As you know this sometimes base conversion is a painful task. But still there is interesting facts in bases.
For convenience Let's assume that we're dealing with the bases from 2 to 16. The valid symbols is 0, 1, 2, 3, 4, 5, 6, 7, 8, 9, A, B, C, D, E and F. And you can assume it all the numbers given in this problem is valid.
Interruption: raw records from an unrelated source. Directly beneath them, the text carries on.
-- ==== Sys2Proof/Machine/Halt.lean ====
section
/-! DEFINITION. HLT (44_hlt.md). -/

namespace Sys2Proof.Machine

/-- The HLT handler: `state <- HALTED` (44_hlt.md R135); the latch is left alone. -/
def handleHlt (s : State) : HandlerResult := .ok (s.withState .halted, none)

/-- HLT (44_hlt.md R135, R136): no operands, sets_pc 0 (30_encoding.md R80); the pc still advances past it. -/
def execHlt (s : State) : Host.Outcome State Fault Refusal := finish 0 false s (handleHlt s)

end Sys2Proof.Machine
end

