-- ==== Sys2Proof/Machine/LoadImmediate.lean ====
section
/-! DEFINITION. LDI (42_ldi.md). -/

namespace Sys2Proof.Machine

/-- The LDI handler: `x[r] <- v` (42_ldi.md R125). -/
def handleLdi (r v : Byte) (s : State) : HandlerResult :=
  match writeRegOperand s r (immOperand v) with
  | .ok t => .ok (t, none)
  | .error e => .error e

/-- LDI (42_ldi.md R125, R126): two operands, sets_pc 0 (30_encoding.md R77). -/
def execLdi (r v : Byte) (s : State) : Host.Outcome State Fault Refusal := finish 2 false s (handleLdi r v s)

end Sys2Proof.Machine
end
For example 67AB was not a valid number of base one, since the allowed digits for base was 0 to a.
Now on this problem is given a base, an integer K and a valid number in the base which contains distinct digits. You have to find the number of permutations of the given number which be divisible by K. K was given in decimal.
For the problem, you can assume that numbers with leading zeroes is allowed. So, 096 is a valid integer.
Input
Input starts with an integer T (≤100), denoting the number of test cases.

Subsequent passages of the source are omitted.